Тяжелые брови Сурошиана поморщились, и Кёкури перебил его снова, - В самом деле. Ибо, если он навлек на себя гнев Катаки, то он покойник. Ками славятся как своим непостоянством, так и неотступностью. Они могут оскорбиться малейшим пустяком, но оскорбившись, они становятся упорными охотниками.
- И они станут срывать злость на любом, кто станет защищать оскорбившего их обидчика, - сказал Фуруйдзин.
- Значит, мы дадим старому ветерану немного риса, наполним его бурдюк из колодца, и вышлем своей дорогой, - сказал Сурошиан. – Если этот дух преследует его, то, когда найдет, никого из нас рядом с ним не будет.
- Любая помощь оскорбившему может разжечь гнев ками, - сказал Фуруйдзин.
Кёкури нервно подернул головой и нахмурился. – Справедливо и то, что если ками узнает, что мы не смогли остановить его обидчика, то он может также пожелать покарать нас за это.
Сурошиан испустил вздох, родившийся, казалось, в самом его сердце. – И конечно, мы не можем посоветоваться с ками, потому что все они обезумели. Жаль, что старик не скончался в пятидесяти футах отсюда, да? - Массивный Сурошиан смерил меня долгим, гневным взглядом.

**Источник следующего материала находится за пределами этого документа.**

-- ==== Sys2Proof/Machine/EngineIssue.lean ====
section
/-! DEFINITION. The issue of engine commands and the receive side of messages (11_memory_isa.md R235, R236, R238, R240,
R242 to R244, R246 to R248). -/

namespace Sys2Proof.Machine

/-! Issue. -/

/-- Why a command is not queued. -/
inductive IssueFail where
  | illegal
  | address (a : Word)
  | poison (a : Word)
  deriving DecidableEq, Repr

/-- What a command takes at issue. -/
structure Taken where
  ops   : List Word
  shape : List Byte := []
  data  : List Byte := []
  bad   : Option Nat := none
  deriving DecidableEq, Repr

/-- A local range with tag 0x8 at an alignment: its offset (R236, R238). -/
def Core.local_ (c : Core) (a : Word) (n align : Nat) : Except IssueFail Nat :=
  match (if a.toNat % align = 0 then c.inShare a (max n 1) else none) with
  | some o => .ok o
  | none => .error (.address a)
/-- The offset of the first poisoned byte of a range of the share. -/
def Core.badAt (c : Core) (o n : Nat) : Option Nat :=
  c.poison.foldl (fun m d =>
    if o < 8 * d + 8 ∧ 8 * d < o + n then
      let k := max o (8 * d) - o
      some (match m with | some j => min j k | none => k)
    else m) none
/-- Local source bytes, taken at issue (R237); their offset is the last operand kept. -/
def Core.source (c : Core) (ops : List Word) (o n : Nat) (shape : List Byte := []) : Taken :=
  { ops := ops ++ [BitVec.ofNat 64 o], shape := shape, data := c.shareRead o n, bad := c.badAt o n }

/-- The issue of an engine command (R235): its predicate, its checks, the queue, its sequence number. -/
def engineIssue (op : Nat) (ins : Instr) (rd : List XReg) (stamp : XReg) (pe : PReg) (chk : Core → Except IssueFail Taken)
    (s : State) : Out :=
  issue { x := stamp :: rd, p := [pe] } {} s fun s =>
    let c := s.core
    if !(c.rp pe).getLsbD 0 then .next s.retire
    else
      match chk c with
      | .error .illegal => s.illegal op
      | .error (.address a) => s.addrFault op a.toNat
      | .error (.poison a) => .next (s.consume a.toNat)
      | .ok t =>
        match c.dword (c.rx stamp) with
        | none => s.addrFault op (c.rx stamp).toNat
        | some o =>
          if c.engine.length ≥ 8 then .next s.freeze
          else
            let e : EngineCmd := { ins := ins, seq := c.sqn, stamp := o, ops := t.ops, shape := t.shape, data := t.data
                                   bad := t.bad, started := false, moved := 0, status := 0x01, waits := 0 }
            .next (s.upd fun c => { c with engine := c.engine ++ [e], sqn := c.sqn + 1 }).retire

/-- A check that takes the illegal-operand trap. -/
def need (b : Bool) : Except IssueFail Unit := if b then .ok () else .error .illegal

/-- A legal destination of `SEND` (R238). -/
def destLegal (mc : Bool) (w : Word) : Bool :=
  let n := w.toNat
  if mc then n < 2 ^ 20 && fld n 4 3 ≤ fld n 7 3 && fld n 10 5 ≤ fld n 15 5 else n < 2 ^ 12
/-- The destinations of `SEND` (R238). -/
def destsOf (mc : Bool) (w : Word) : List Nat :=
  let n := w.toNat
  if mc then
    (List.range (fld n 7 3 + 1 - fld n 4 3)).flatMap fun r => (List.range (fld n 15 5 + 1 - fld n 10 5)).map fun k =>
      256 * fld n 0 4 + 32 * (fld n 4 3 + r) + fld n 10 5 + k
  else [n]

/-- `SEND` (R238). -/
def execSend (mc : Bool) (d a b c : XReg) (tag : BitVec 32) (pe : PReg) (s : State) : Out :=
  engineIssue 0x3C (.send mc d a b c tag pe) [d, a, b] c pe (fun k => do
    need (destLegal mc (k.rx d))
    need ((k.rx b).toNat ≤ 65536)
    let o ← k.local_ (k.rx a) (k.rx b).toNat 16
    return k.source [k.rx d, tag.setWidth 64] o (k.rx b).toNat) s
/-- `SEND` of a literal (R238). -/
def execSendLiteral (mc : Bool) (d c : XReg) (tag : BitVec 32) (pe : PReg) (v : Word) (s : State) : Out :=
  engineIssue 0x3C (.send mc d 0 0 c tag pe) [d] c pe (fun k => do
    need (destLegal mc (k.rx d))
    return { ops := [k.rx d, tag.setWidth 64], data := leBytes 8 v.toNat }) s
/-- `SENDN` (R243). -/
def execSendn (dir : Dir) (d a b c : XReg) (pe : PReg) (s : State) : Out :=
  engineIssue 0x3D (.sendn dir d a b c pe) [d, a, b] c pe (fun k => do
    need ((k.rx b).toNat ≤ 65536)
    let o ← k.local_ (k.rx a) (k.rx b).toNat 16
    if tag (k.rx d) ≠ 8 ∨ (k.rx d).toNat % 16 ≠ 0 then .error (.address (k.rx d))
    return k.source [k.rx d] o (k.rx b).toNat) s
/-- `HALO` (R244): the record is read at issue and validated at the engine. -/
def execHalo (dirs : BitVec 4) (d a b c : XReg) (q : BitVec 32) (pe : PReg) (s : State) : Out :=
  engineIssue 0x3E (.halo dirs d a b c q pe) [d, a, b] c pe (fun k => do
    need (1 ≤ (k.rx b).toNat ∧ (k.rx b).toNat ≤ 16)
    if tag (k.rx d) ≠ 8 ∨ (k.rx d).toNat % 16 ≠ 0 then .error (.address (k.rx d))
    if (k.shapeAt (k.rx a)).isSome ∧ k.recordBad (k.rx a) then .error (.poison (k.rx a))
    return { ops := [k.rx d, k.rx a, k.rx b], shape := (k.shapeAt (k.rx a)).getD [] }) s

/-- The unit size of a record's type, bits 4 to 0 of byte 8 (R246): zero when it is reserved. -/
def recordUnit (rec : List Byte) : Nat := match Ty.ofCode ((rec.getD 8 0).toNat % 32) with | some t => t.size | none => 0
/-- `COPY` in both directions (R246): record address, record, local range, in this order. -/
def copyIssue (out win : Bool) (ins : Instr) (d a b c e : XReg) (w1 : BitVec 32) (pe : PReg) (s : State) : Out :=
  engineIssue 0x40 ins [d, a, b, c] e pe (fun k => do
    let rec ← match k.shapeAt (k.rx a) with | some r => pure r | none => .error (.address (k.rx a))
    if k.recordBad (k.rx a) then .error (.poison (k.rx a))
    let lo := (w1.toNat) % 65536
    let hi := w1.toNat / 65536
    let (n0, n1) := if win then (lo + 1, hi + 1) else (k.cols, k.rows)
    let (o0, o1, o2, o3) := origins (k.rx b) (k.rx c) (if win then 0 else w1)
    let n := n0 * n1 * recordUnit rec
    let o ← if recordUnit rec = 0 then pure 0 else k.local_ (k.rx d) n 16
    let ops : List Word := [k.rx a, BitVec.ofNat 64 o, BitVec.ofNat 64 n0, BitVec.ofNat 64 n1, BitVec.ofInt 64 o0,
      BitVec.ofInt 64 o1, BitVec.ofInt 64 o2, BitVec.ofInt 64 o3]
    return if out then k.source ops o n rec else { ops := ops, shape := rec }) s
/-- `COPY.in` (R246). -/
def execCopyIn (win : Bool) (d a b c e : XReg) (w1 : BitVec 32) (pe : PReg) (s : State) : Out :=
  copyIssue false win (.copyIn win d a b c e w1 pe) d a b c e w1 pe s
/-- `COPY.out` (R246). -/
def execCopyOut (win : Bool) (d a b c e : XReg) (w1 : BitVec 32) (pe : PReg) (s : State) : Out :=
  copyIssue true win (.copyOut win d a b c e w1 pe) d a b c e w1 pe s

/-- `GATHER` and `SCATTER` (R247): reserved bits, row length and row count, then the ranges and the base. -/
def rowsIssue (op : Nat) (out i64 : Bool) (ty : Ty) (ins : Instr) (d a b c e : XReg) (stride : BitVec 32) (pe : PReg)
    (s : State) : Out :=
  let lim := (s.context s.core.ctx).splim
  engineIssue op ins [d, a, b, c] e pe (fun k => do
    let v := (k.rx c).toNat
    let n := fld v 0 17
    let rl := fld v 32 17
    need (fld v 17 15 = 0 ∧ fld v 49 15 = 0 ∧ 1 ≤ rl ∧ rl ≤ 65536 ∧ n ≤ 65536)
    let o ← k.local_ (k.rx d) (n * rl * ty.size) 16
    let base := k.rx a
    if ¬ ((tag base = 0 ∧ offset base / 2 ^ 57 = 0) ∨ (tag base = 10 ∧ offset base < lim)) then .error (.address base)
    let isz := if i64 then 8 else 4
    let io ← k.local_ (k.rx b) (n * isz) 8
    let ops : List Word := [BitVec.ofNat 64 o, base, BitVec.ofNat 64 n, BitVec.ofNat 64 rl, stride.setWidth 64]
    if k.sharePoisoned io (n * isz) then .error (.poison (k.rx b))
    let list := k.shareRead io (n * isz)
    return if out then k.source ops o (n * rl * ty.size) list else { ops := ops, shape := list }) s
/-- `GATHER` (R247). -/
def execGather (i64 : Bool) (ty : Ty) (d a b c e : XReg) (stride : BitVec 32) (pe : PReg) (s : State) : Out :=
  rowsIssue 0x41 false i64 ty (.gather i64 ty d a b c e stride pe) d a b c e stride pe s
/-- `SCATTER` (R247). -/
def execScatter (i64 : Bool) (ty : Ty) (d a b c e : XReg) (stride : BitVec 32) (pe : PReg) (s : State) : Out :=
  rowsIssue 0x42 true i64 ty (.scatter i64 ty d a b c e stride pe) d a b c e stride pe s
/-- `PUT` (R248). -/
def execPut (d a b c e : XReg) (pe : PReg) (s : State) : Out :=
  engineIssue 0x43 (.put d a b c e pe) [d, a, b, c] e pe (fun k => do
    let n := (k.rx c).toNat
    need ((k.rx a).toNat < 65536 ∧ n % 16 = 0 ∧ 16 ≤ n ∧ n ≤ 1048576 ∧ (k.rx b).toNat % 16 = 0)
    let o ← k.local_ (k.rx d) n 16
    return k.source [k.rx a, k.rx b] o n) s

/-! Receives (R239 to R242). -/

/-- A legal selector (R240). -/
def selLegal (w : Word) : Bool := fld w.toNat 12 4 = 0 && fld w.toNat 28 36 = 0
/-- A message matches a selector and tag (R240). -/
def selMatch (src mask : Nat) (anytag : Bool) (tag : BitVec 32) (from_ : Nat) (mtag : BitVec 32) : Bool :=
  (from_ ^^^ src) &&& mask = 0 && (anytag || mtag = tag)
/-- A receive takes an overflow entry in one step of the matching unit (R240). -/
def Core.takeEntry (c : Core) (r : RecvSlot) (j : Nat) (o : OvEntry) : Core :=
  let data := (c.shareRead (c.shareSize - 16384 + 1024 * j) o.len).take r.max
  let c := { c with ctl := { c.ctl with ovq := c.ctl.ovq.del j } }
  (if data = [] then c else c.arrive r.buf data).complete r o.src o.tag o.len
/-- The oldest overflow entry that matches (R225, R240, R242): its number and contents. -/
def Control.oldest (k : Control) (src mask : Nat) (anytag : Bool) (tag : BitVec 32) : Option (Nat × OvEntry) :=
  let l := k.ovq.filter fun e => selMatch src mask anytag tag e.2.src e.2.tag
  l.foldl (fun m e => match m with
    | none => some e
    | some b => if (e.2.arrival - b.2.arrival).toInt < 0 then some e else some b) none
/-- The lowest number below a bound that is not listed. -/
def lowestFree {α : Type} (m : Assoc α) (n : Nat) : Option Nat := (List.range n).find? fun j => (m.find? j).isNone

/-- A receive takes a branch whose payload is still landing in an overflow entry: it lands in the receive's buffer instead (R240). -/
def State.turnMsg (s : State) (n j : Nat) (r : RecvSlot) : State :=
  let s := s.modCore n fun c => { c with ctl := { c.ctl with ovq := c.ctl.ovq.del j } }
  { s with msgs := s.msgs.map fun m => match m.take with
      | some k => if m.dst = n ∧ k.recv.isNone ∧ k.entry = j then
          { m with take := some { k with recv := some r, parts := cutGranules r.buf (m.data.take r.max) } } else m
      | none => m }

/-- `RECV` (R240). It takes its sequence number once, before its wait for a slot. -/
def execRecv (anytag : Bool) (d a b c : XReg) (tag : BitVec 32) (s : State) : Out :=
  issue { x := [d, a, b, c] } {} s fun s =>
    let k := s.core
    let sel := (k.rx b).toNat
    let max := (k.rx a).toNat
    match k.local_ (k.rx d) ((max + 15) / 16 * 16) 16 with
    | .error _ => s.addrFault 0x3B (k.rx d).toNat
    | .ok buf =>
      match (if (k.rx c).toNat % 8 = 0 then k.inShare (k.rx c) 16 else none) with
      | none => s.addrFault 0x3B (k.rx c).toNat
      | some st =>
        if !selLegal (k.rx b) ∨ max > 65536 then s.illegal 0x3B
        else s.classX 0x3B fun s =>
          let k := s.core
          let seq := if k.arrived then BitVec.ofNat 32 k.stage else k.sqn
          let s := if k.arrived then s else s.upd fun c => { c with sqn := c.sqn + 1 }
          let r : RecvSlot := { buf := buf, max := max, src := fld sel 0 12, mask := fld sel 16 12, anytag := anytag, tag := tag
                                stamp := st, seq := seq, order := k.ctl.posts }
          match lowestFree k.ctl.slots 32 with
          | none => .next (s.upd fun c => { c.waits with arrived := true, stage := seq.toNat })
          | some j =>
            match k.ctl.oldest r.src r.mask anytag tag with
            | some (e, o) =>
              .next (if o.live then s.upd fun c => c.takeEntry r e o else s.turnMsg s.core.id e r).retire
            | none =>
              .next (s.upd fun c =>
                { c with ctl := { c.ctl with slots := c.ctl.slots.put j r, posts := c.ctl.posts + 1 } }).retire

/-- A control page without the overflow entries whose payload is still landing. -/
def Control.whole (k : Control) : Control := { k with ovq := k.ovq.filter fun e => e.2.live }
/-- `PROBE` (R242). -/
def execProbe (anytag : Bool) (d a b : XReg) (s : State) : Out :=
  issue { x := [a, b] } { x := [d] } s fun s =>
    let k := s.core
    let sel := (k.rx a).toNat
    if !selLegal (k.rx a) then s.illegal 0x3F
    else s.classX 0x3F fun s =>
      let v := match k.ctl.whole.oldest (fld sel 0 12) (fld sel 16 12) anytag ((k.rx b).truncate 32) with
        | none => 0
        | some (j, e) => 2 ^ 63 + j * 2 ^ 59 + e.len * 2 ^ 48 + e.src * 2 ^ 32 + e.tag.toNat
      .next (s.upd (·.lateX d (BitVec.ofNat 64 v))).retire

end Sys2Proof.Machine
end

- Он может просто оказаться безумцем, повредившим рассудок от долгого скитания по равнинам, - сказал Фуруйдзин, - прогнать такого человека было бы ужасно.
- Так же, как и быть застигнутыми с ним, когда явится Катаки, - сказал Кёкури. – С этим духом нельзя сражаться нашим оружием.
- Учитывая то, что наше оружие благословенно его именем, полагаю, нельзя, - сказал Сурошиан.
Кёкури покачал головой и поднял руку, прося тишины, - Проявление Катаки поначалу слабое и тихое, но если не изгнать его полностью, он вырастает и окрепнет, так же, как преданность воина растет по ходу сражения. Он месть войны, воплощение духа возмездия. Для нас было бы безрассудно противостоять ему.
- Для нас было бы безрассудно пытаться угадать, что у него на уме, - сказал Фуруйдзин.
Сурошиан заворчал, - Мы не должны оставлять незнакомца. Мы не должны бросить незнакомца. Мы даже не можем убедиться, действительно ли Катаки преследует незнакомца.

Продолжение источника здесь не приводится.